▶ [Work to be completed] Print all the data, keeping every line exactly as it is.

▶ [Dataset content]
/-! `modQuad`. -/

@[simp] theorem modQuad_units (s : State) (k : Nat) (f : Quad → Quad) : (s.modQuad k f).units = s.units := rfl
@[simp] theorem modQuad_agenda (s : State) (k : Nat) (f : Quad → Quad) : (s.modQuad k f).agenda = s.agenda := rfl
@[simp] theorem modQuad_cur (s : State) (k : Nat) (f : Quad → Quad) : (s.modQuad k f).cur = s.cur := rfl
@[simp] theorem modQuad_nextId (s : State) (k : Nat) (f : Quad → Quad) : (s.modQuad k f).nextId = s.nextId := rfl
@[simp] theorem modQuad_bundleSeq (s : State) (k : Nat) (f : Quad → Quad) : (s.modQuad k f).bundleSeq = s.bundleSeq := rfl
@[simp] theorem modQuad_free (s : State) (k : Nat) (f : Quad → Quad) : (s.modQuad k f).free = s.free := rfl
@[simp] theorem modQuad_mem (s : State) (k : Nat) (f : Quad → Quad) : (s.modQuad k f).mem = s.mem := rfl
@[simp] theorem modQuad_poison (s : State) (k : Nat) (f : Quad → Quad) : (s.modQuad k f).poison = s.poison := rfl
@[simp] theorem modQuad_ddr (s : State) (k : Nat) (f : Quad → Quad) : (s.modQuad k f).ddr = s.ddr := rfl
@[simp] theorem modQuad_groups (s : State) (k : Nat) (f : Quad → Quad) : (s.modQuad k f).groups = s.groups := rfl
@[simp] theorem modQuad_teams (s : State) (k : Nat) (f : Quad → Quad) : (s.modQuad k f).teams = s.teams := rfl
@[simp] theorem modQuad_gangs (s : State) (k : Nat) (f : Quad → Quad) : (s.modQuad k f).gangs = s.gangs := rfl
@[simp] theorem modQuad_launches (s : State) (k : Nat) (f : Quad → Quad) : (s.modQuad k f).launches = s.launches := rfl
@[simp] theorem modQuad_subs (s : State) (k : Nat) (f : Quad → Quad) : (s.modQuad k f).subs = s.subs := rfl
@[simp] theorem modQuad_contexts (s : State) (k : Nat) (f : Quad → Quad) : (s.modQuad k f).contexts = s.contexts := rfl
@[simp] theorem modQuad_runs (s : State) (k : Nat) (f : Quad → Quad) : (s.modQuad k f).runs = s.runs := rfl
@[simp] theorem modQuad_ops (s : State) (k : Nat) (f : Quad → Quad) : (s.modQuad k f).ops = s.ops := rfl
@[simp] theorem modQuad_entries (s : State) (k : Nat) (f : Quad → Quad) : (s.modQuad k f).entries = s.entries := rfl
@[simp] theorem modQuad_passes (s : State) (k : Nat) (f : Quad → Quad) : (s.modQuad k f).passes = s.passes := rfl
@[simp] theorem modQuad_acc (s : State) (k : Nat) (f : Quad → Quad) : (s.modQuad k f).acc = s.acc := rfl
@[simp] theorem modQuad_cores (s : State) (k : Nat) (f : Quad → Quad) : (s.modQuad k f).cores = s.cores := rfl
@[simp] theorem modQuad_dies (s : State) (k : Nat) (f : Quad → Quad) : (s.modQuad k f).dies = s.dies := rfl
@[simp] theorem modQuad_queues (s : State) (k : Nat) (f : Quad → Quad) : (s.modQuad k f).queues = s.queues := rfl
@[simp] theorem modQuad_tlb (s : State) (k : Nat) (f : Quad → Quad) : (s.modQuad k f).tlb = s.tlb := rfl
@[simp] theorem modQuad_walkCache (s : State) (k : Nat) (f : Quad → Quad) : (s.modQuad k f).walkCache = s.walkCache := rfl
@[simp] theorem modQuad_walks (s : State) (k : Nat) (f : Quad → Quad) : (s.modQuad k f).walks = s.walks := rfl
@[simp] theorem modQuad_misses (s : State) (k : Nat) (f : Quad → Quad) : (s.modQuad k f).misses = s.misses := rfl
@[simp] theorem modQuad_ats (s : State) (k : Nat) (f : Quad → Quad) : (s.modQuad k f).ats = s.ats := rfl
@[simp] theorem modQuad_atsInvals (s : State) (k : Nat) (f : Quad → Quad) : (s.modQuad k f).atsInvals = s.atsInvals := rfl
@[simp] theorem modQuad_atsDone (s : State) (k : Nat) (f : Quad → Quad) : (s.modQuad k f).atsDone = s.atsDone := rfl
@[simp] theorem modQuad_granules (s : State) (k : Nat) (f : Quad → Quad) : (s.modQuad k f).granules = s.granules := rfl
@[simp] theorem modQuad_lines (s : State) (k : Nat) (f : Quad → Quad) : (s.modQuad k f).lines = s.lines := rfl
@[simp] theorem modQuad_home (s : State) (k : Nat) (f : Quad → Quad) : (s.modQuad k f).home = s.home := rfl
@[simp] theorem modQuad_fifo (s : State) (k : Nat) (f : Quad → Quad) : (s.modQuad k f).fifo = s.fifo := rfl
@[simp] theorem modQuad_dirErrors (s : State) (k : Nat) (f : Quad → Quad) : (s.modQuad k f).dirErrors = s.dirErrors := rfl
@[simp] theorem modQuad_toHost (s : State) (k : Nat) (f : Quad → Quad) : (s.modQuad k f).toHost = s.toHost := rfl
@[simp] theorem modQuad_lost (s : State) (k : Nat) (f : Quad → Quad) : (s.modQuad k f).lost = s.lost := rfl
@[simp] theorem modQuad_fns (s : State) (k : Nat) (f : Quad → Quad) : (s.modQuad k f).fns = s.fns := rfl
@[simp] theorem modQuad_parts (s : State) (k : Nat) (f : Quad → Quad) : (s.modQuad k f).parts = s.parts := rfl
@[simp] theorem modQuad_pf (s : State) (k : Nat) (f : Quad → Quad) : (s.modQuad k f).pf = s.pf := rfl
@[simp] theorem modQuad_fabric (s : State) (k : Nat) (f : Quad → Quad) : (s.modQuad k f).fabric = s.fabric := rfl
@[simp] theorem modQuad_bad (s : State) (k : Nat) (f : Quad → Quad) : (s.modQuad k f).bad = s.bad := rfl
@[simp] theorem modQuad_frozenPup (s : State) (k : Nat) (f : Quad → Quad) : (s.modQuad k f).frozenPup = s.frozenPup := rfl
@[simp] theorem modQuad_frozenMgmt (s : State) (k : Nat) (f : Quad → Quad) : (s.modQuad k f).frozenMgmt = s.frozenMgmt := rfl
@[simp] theorem modQuad_viral (s : State) (k : Nat) (f : Quad → Quad) : (s.modQuad k f).viral = s.viral := rfl
@[simp] theorem modQuad_retiredWays (s : State) (k : Nat) (f : Quad → Quad) : (s.modQuad k f).retiredWays = s.retiredWays := rfl
@[simp] theorem modQuad_msix (s : State) (k : Nat) (f : Quad → Quad) : (s.modQuad k f).msix = s.msix := rfl
@[simp] theorem modQuad_held (s : State) (k : Nat) (f : Quad → Quad) : (s.modQuad k f).held = s.held := rfl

▶ [Written response]
/-! `modQuad`. -/

@[simp] theorem modQuad_units (s : State) (k : Nat) (f : Quad → Quad) : (s.modQuad k f).units = s.units := rfl
@[simp] theorem modQuad_agenda (s : State) (k : Nat) (f : Quad → Quad) : (s.modQuad k f).agenda = s.agenda := rfl
@[simp] theorem modQuad_cur (s : State) (k : Nat) (f : Quad → Quad) : (s.modQuad k f).cur = s.cur := rfl
@[simp] theorem modQuad_nextId (s : State) (k : Nat) (f : Quad → Quad) : (s.modQuad k f).nextId = s.nextId := rfl
@[simp] theorem modQuad_bundleSeq (s : State) (k : Nat) (f : Quad → Quad) : (s.modQuad k f).bundleSeq = s.bundleSeq := rfl
@[simp] theorem modQuad_free (s : State) (k : Nat) (f : Quad → Quad) : (s.modQuad k f).free = s.free := rfl
@[simp] theorem modQuad_mem (s : State) (k : Nat) (f : Quad → Quad) : (s.modQuad k f).mem = s.mem := rfl
@[simp] theorem modQuad_poison (s : State) (k : Nat) (f : Quad → Quad) : (s.modQuad k f).poison = s.poison := rfl
@[simp] theorem modQuad_ddr (s : State) (k : Nat) (f : Quad → Quad) : (s.modQuad k f).ddr = s.ddr := rfl
@[simp] theorem modQuad_groups (s : State) (k : Nat) (f : Quad → Quad) : (s.modQuad k f).groups = s.groups := rfl
@[simp] theorem modQuad_teams (s : State) (k : Nat) (f : Quad → Quad) : (s.modQuad k f).teams = s.teams := rfl
@[simp] theorem modQuad_gangs (s : State) (k : Nat) (f : Quad → Quad) : (s.modQuad k f).gangs = s.gangs := rfl
@[simp] theorem modQuad_launches (s : State) (k : Nat) (f : Quad → Quad) : (s.modQuad k f).launches = s.launches := rfl
@[simp] theorem modQuad_subs (s : State) (k : Nat) (f : Quad → Quad) : (s.modQuad k f).subs = s.subs := rfl
@[simp] theorem modQuad_contexts (s : State) (k : Nat) (f : Quad → Quad) : (s.modQuad k f).contexts = s.contexts := rfl
@[simp] theorem modQuad_runs (s : State) (k : Nat) (f : Quad → Quad) : (s.modQuad k f).runs = s.runs := rfl
@[simp] theorem modQuad_ops (s : State) (k : Nat) (f : Quad → Quad) : (s.modQuad k f).ops = s.ops := rfl
@[simp] theorem modQuad_entries (s : State) (k : Nat) (f : Quad → Quad) : (s.modQuad k f).entries = s.entries := rfl
@[simp] theorem modQuad_passes (s : State) (k : Nat) (f : Quad → Quad) : (s.modQuad k f).passes = s.passes := rfl
@[simp] theorem modQuad_acc (s : State) (k : Nat) (f : Quad → Quad) : (s.modQuad k f).acc = s.acc := rfl
@[simp] theorem modQuad_cores (s : State) (k : Nat) (f : Quad → Quad) : (s.modQuad k f).cores = s.cores := rfl
@[simp] theorem modQuad_dies (s : State) (k : Nat) (f : Quad → Quad) : (s.modQuad k f).dies = s.dies := rfl
@[simp] theorem modQuad_queues (s : State) (k : Nat) (f : Quad → Quad) : (s.modQuad k f).queues = s.queues := rfl
@[simp] theorem modQuad_tlb (s : State) (k : Nat) (f : Quad → Quad) : (s.modQuad k f).tlb = s.tlb := rfl
@[simp] theorem modQuad_walkCache (s : State) (k : Nat) (f : Quad → Quad) : (s.modQuad k f).walkCache = s.walkCache := rfl
@[simp] theorem modQuad_walks (s : State) (k : Nat) (f : Quad → Quad) : (s.modQuad k f).walks = s.walks := rfl
@[simp] theorem modQuad_misses (s : State) (k : Nat) (f : Quad → Quad) : (s.modQuad k f).misses = s.misses := rfl
@[simp] theorem modQuad_ats (s : State) (k : Nat) (f : Quad → Quad) : (s.modQuad k f).ats = s.ats := rfl
@[simp] theorem modQuad_atsInvals (s : State) (k : Nat) (f : Quad → Quad) : (s.modQuad k f).atsInvals = s.atsInvals := rfl
@[simp] theorem modQuad_atsDone (s : State) (k : Nat) (f : Quad → Quad) : (s.modQuad k f).atsDone = s.atsDone := rfl
@[simp] theorem modQuad_granules (s : State) (k : Nat) (f : Quad → Quad) : (s.modQuad k f).granules = s.granules := rfl
@[simp] theorem modQuad_lines (s : State) (k : Nat) (f : Quad → Quad) : (s.modQuad k f).lines = s.lines := rfl
@[simp] theorem modQuad_home (s : State) (k : Nat) (f : Quad → Quad) : (s.modQuad k f).home = s.home := rfl
@[simp] theorem modQuad_fifo (s : State) (k : Nat) (f : Quad → Quad) : (s.modQuad k f).fifo = s.fifo := rfl
@[simp] theorem modQuad_dirErrors (s : State) (k : Nat) (f : Quad → Quad) : (s.modQuad k f).dirErrors = s.dirErrors := rfl
@[simp] theorem modQuad_toHost (s : State) (k : Nat) (f : Quad → Quad) : (s.modQuad k f).toHost = s.toHost := rfl
@[simp] theorem modQuad_lost (s : State) (k : Nat) (f : Quad → Quad) : (s.modQuad k f).lost = s.lost := rfl
@[simp] theorem modQuad_fns (s : State) (k : Nat) (f : Quad → Quad) : (s.modQuad k f).fns = s.fns := rfl
@[simp] theorem modQuad_parts (s : State) (k : Nat) (f : Quad → Quad) : (s.modQuad k f).parts = s.parts := rfl
@[simp] theorem modQuad_pf (s : State) (k : Nat) (f : Quad → Quad) : (s.modQuad k f).pf = s.pf := rfl
@[simp] theorem modQuad_fabric (s : State) (k : Nat) (f : Quad → Quad) : (s.modQuad k f).fabric = s.fabric := rfl
@[simp] theorem modQuad_bad (s : State) (k : Nat) (f : Quad → Quad) : (s.modQuad k f).bad = s.bad := rfl
@[simp] theorem modQuad_frozenPup (s : State) (k : Nat) (f : Quad → Quad) : (s.modQuad k f).frozenPup = s.frozenPup := rfl
@[simp] theorem modQuad_frozenMgmt (s : State) (k : Nat) (f : Quad → Quad) : (s.modQuad k f).frozenMgmt = s.frozenMgmt := rfl
@[simp] theorem modQuad_viral (s : State) (k : Nat) (f : Quad → Quad) : (s.modQuad k f).viral = s.viral := rfl
@[simp] theorem modQuad_retiredWays (s : State) (k : Nat) (f : Quad → Quad) : (s.modQuad k f).retiredWays = s.retiredWays := rfl
@[simp] theorem modQuad_msix (s : State) (k : Nat) (f : Quad → Quad) : (s.modQuad k f).msix = s.msix := rfl
@[simp] theorem modQuad_held (s : State) (k : Nat) (f : Quad → Quad) : (s.modQuad k f).held = s.held := rfl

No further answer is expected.